Sur les frais liés au litige :
14. Les dispositions de l’article L. 761-1 du code de justice administrative font obstacle à ce que la région Bourgogne-Franche-Comté, qui n’est pas, dans la présente instance, la partie perdante, verse aux requérants la somme que ceux-ci réclame au titre des frais exposés et non compris dans les dépens.
15. Dans les circonstances de l’espèce, il n’y a pas lieu de mettre à la charge de M. et Mme F la somme demandée par la région Bourgogne-Franche-Comté au titre de l’article L. 761-1 du code de justice administrative.
DECIDE :
Article 1er : La requête de M. et Mme F est rejetée.
Article 2 : Les conclusions présentées par la région Bourgogne-Franche-Comté sur le fondement de l’article L. 761-1 du code de justice administrative sont rejetées.
Article 3 : Le présent jugement sera notifié à Mme E F, M. D F et à la région Bourgogne-Franche-Comté.

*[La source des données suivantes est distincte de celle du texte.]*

-- ==== Sys2Proof/Machine/Fabric.lean ====
section
/-!
DEFINITION. The processing fabric (08_fabric.md, R222 to R259, R549): recipes and their check, what each block computes,
the frame of a lane, late frames, slack, live values, patches, and the lowest core voltage that the recipes need.
-/

set_option autoImplicit false

namespace Sys2Proof.Machine

/-! ## Recipes -/

/-- The highest rate the layout allows (R211). -/
def State.topRate (s : State) : Nat := if s.rd 0x3800 1 = 1 then 96000 else 192000

/-- Whether the size of a block is in its range at rate `fs` (R226). -/
def sizeOk (ty size fs : Nat) : Bool :=
  match ty with
  | 0x01 => size == 0
  | 0x02 => decide (1 ≤ size) && decide (size ≤ 4096)
  | 0x03 => decide (size * 100 ≤ fs)
  | 0x04 => size == 0
  | 0x05 => decide (size * 500 ≤ fs)
  | 0x06 => size == 2 || size == 4
  | 0x07 => size == 0
  | 0x08 => decide (size ≤ 3)
  | 0x09 => size == 0
  | 0x0A => decide (size ≤ 16)
  | 0x0B => decide (1 ≤ size) && decide (size ≤ 4096)
  | _ => false

/-- The parameter bytes of a block (R226). -/
def paramLen (ty size : Nat) : Nat :=
  match ty with
  | 0x01 => 20 | 0x02 => 4 * size | 0x04 => 4 | 0x05 => 32 | 0x06 => 40 * size | 0x09 => 4 | 0x0A => 4 | 0x0B => 4
  | _ => 0

/-- The steps of a block (R226). -/
def blockSteps (ty size : Nat) : Nat :=
  match ty with
  | 0x01 => 6 | 0x02 => size + 4 | 0x03 => 3 | 0x04 => 2 | 0x05 => 24 | 0x06 => 12 * size + 2 | 0x07 => 1 | 0x08 => 2
  | 0x09 => 2 | 0x0A => (if size = 0 then 2 else 12) | 0x0B => 1
  | _ => 0

/-- The state RAM of a block in bytes (R226). -/
def blockState (ty size : Nat) : Nat :=
  match ty with
  | 0x01 => 16 | 0x02 => 4 * size | 0x03 => 5 * size | 0x04 => 8 | 0x05 => 32 + 5 * size | 0x06 => 32 * size | 0x08 => 16
  | 0x0A => (if size = 0 then 8 else 5 * (size + 4)) | 0x0B => 4
  | _ => 0

/-- The latency that a block adds, in samples, at the live value `v` (R226). -/
def blockLatency (ty size v : Nat) : Nat :=
  match ty with
  | 0x03 => v | 0x05 => size | 0x0A => size
  | _ => 0

/-- Whether a live value is in the range of its block (R226, R251). -/
def liveOk (ty size v : Nat) : Bool :=
  match ty with
  | 0x03 => decide (v ≤ size) | 0x04 => true | 0x05 => true | 0x07 => decide (v ≤ 1) | 0x09 => true
  | _ => v == 0

/-- Whether the reserved parameter bytes of a block are 0 (R228). -/
def reservedOk (ty : Nat) (p : List Byte) : Bool :=
  match ty with
  | 0x04 => u8At p 3 == 0
  | 0x05 => (p.drop 17).all (· == 0)
  | 0x0A => (p.drop 1).all (· == 0)
  | 0x0B => (p.drop 1).all (· == 0) && u8At p 0 % 8 == 0
  | _ => true

/-- The block entries of a recipe: `n` of them, ending exactly at the end of the bytes (R237, R238); `fs` is the rate at
which delays and lookaheads are judged. -/
def parseBlocks (fs n : Nat) (l : List Byte) : Option (List RBlock) :=
  match n with
  | 0 => if l.isEmpty then some [] else none
  | m + 1 =>
    if l.length < 8 then none
    else
      let ty := u8At l 0
      let sl := u8At l 1
      let size := u16At l 2
      let len := u16At l 4
      let live := u16At l 6
      let p := slice l 8 len
      if sizeOk ty size fs && len == paramLen ty size && p.length == len && liveOk ty size live then
        (parseBlocks fs m (l.drop (8 + len))).map fun r =>
          { ty := ty, size := size, a := sl / 64, b := sl / 16 % 4, y := sl / 4 % 4, z := sl % 4, params := p,
            live := live } :: r
      else none

/-- The steps of a recipe, with the 8 of R225. -/
def stepsOf (l : List RBlock) : Nat := 8 + (l.map fun b => blockSteps b.ty b.size).sum
/-- The parameter bytes of a recipe. -/
def coefOf (l : List RBlock) : Nat := (l.map fun b => paramLen b.ty b.size).sum
/-- The state RAM of a recipe in bytes. -/
def stateOf (l : List RBlock) : Nat := (l.map fun b => blockState b.ty b.size).sum
/-- Pages of 256 bytes (R241). -/
def pages (n : Nat) : Nat := (n + 255) / 256

/-- Whether no two meter taps of a recipe share a number (R235). -/
def tapsOk (l : List RBlock) : Bool := decide ((l.filter fun b => b.ty == 8).map (·.size)).Nodup

/-- The recipe of a block of bytes: the header check of R238 with delays judged at the rate `fs`. No bytes are the empty
recipe (R236). -/
def parseRecipe (fs : Nat) (l : List Byte) : Option (List RBlock) :=
  if l.isEmpty then some []
  else if l.length < 16 || u16At l 0 != 0x0100 || decide (64 < u8At l 2) || u8At l 3 != 0 || u16At l 6 != 0 then none
  else
    match parseBlocks fs (u8At l 2) (l.drop 16) with
    | some r =>
      if u16At l 4 == stepsOf r && u32At l 8 == coefOf r && u32At l 12 == stateOf r && tapsOk r then some r else none
    | none => none

/-- Whether a block of bytes is a recipe that a close accepts (R228, R238): its reserved parameter bytes are 0. -/
def recipeGood (fs : Nat) (l : List Byte) : Bool := (parseRecipe fs l).any fun r => r.all fun b => reservedOk b.ty b.params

Délibéré après l’audience du 2 mai 2023, à laquelle siégeaient :
— Thierry Trottier, président,
— Fabienne Guitard, première conseillère
— Natacha Diebold, première conseillère.
Rendu public par mise à disposition au greffe le 23 mai 2023.
La rapporteure,
N.DieboldLe président,
T.Trottier
La greffière,
E. Cartier
La République mande et ordonne au préfet de région Bourgogne-Franche-Comté en ce qui le concerne ou à tous commissaires de justice à ce requis en ce qui concerne les voies de droit commun contre les parties privées, de pourvoir à l’exécution de la présente décision.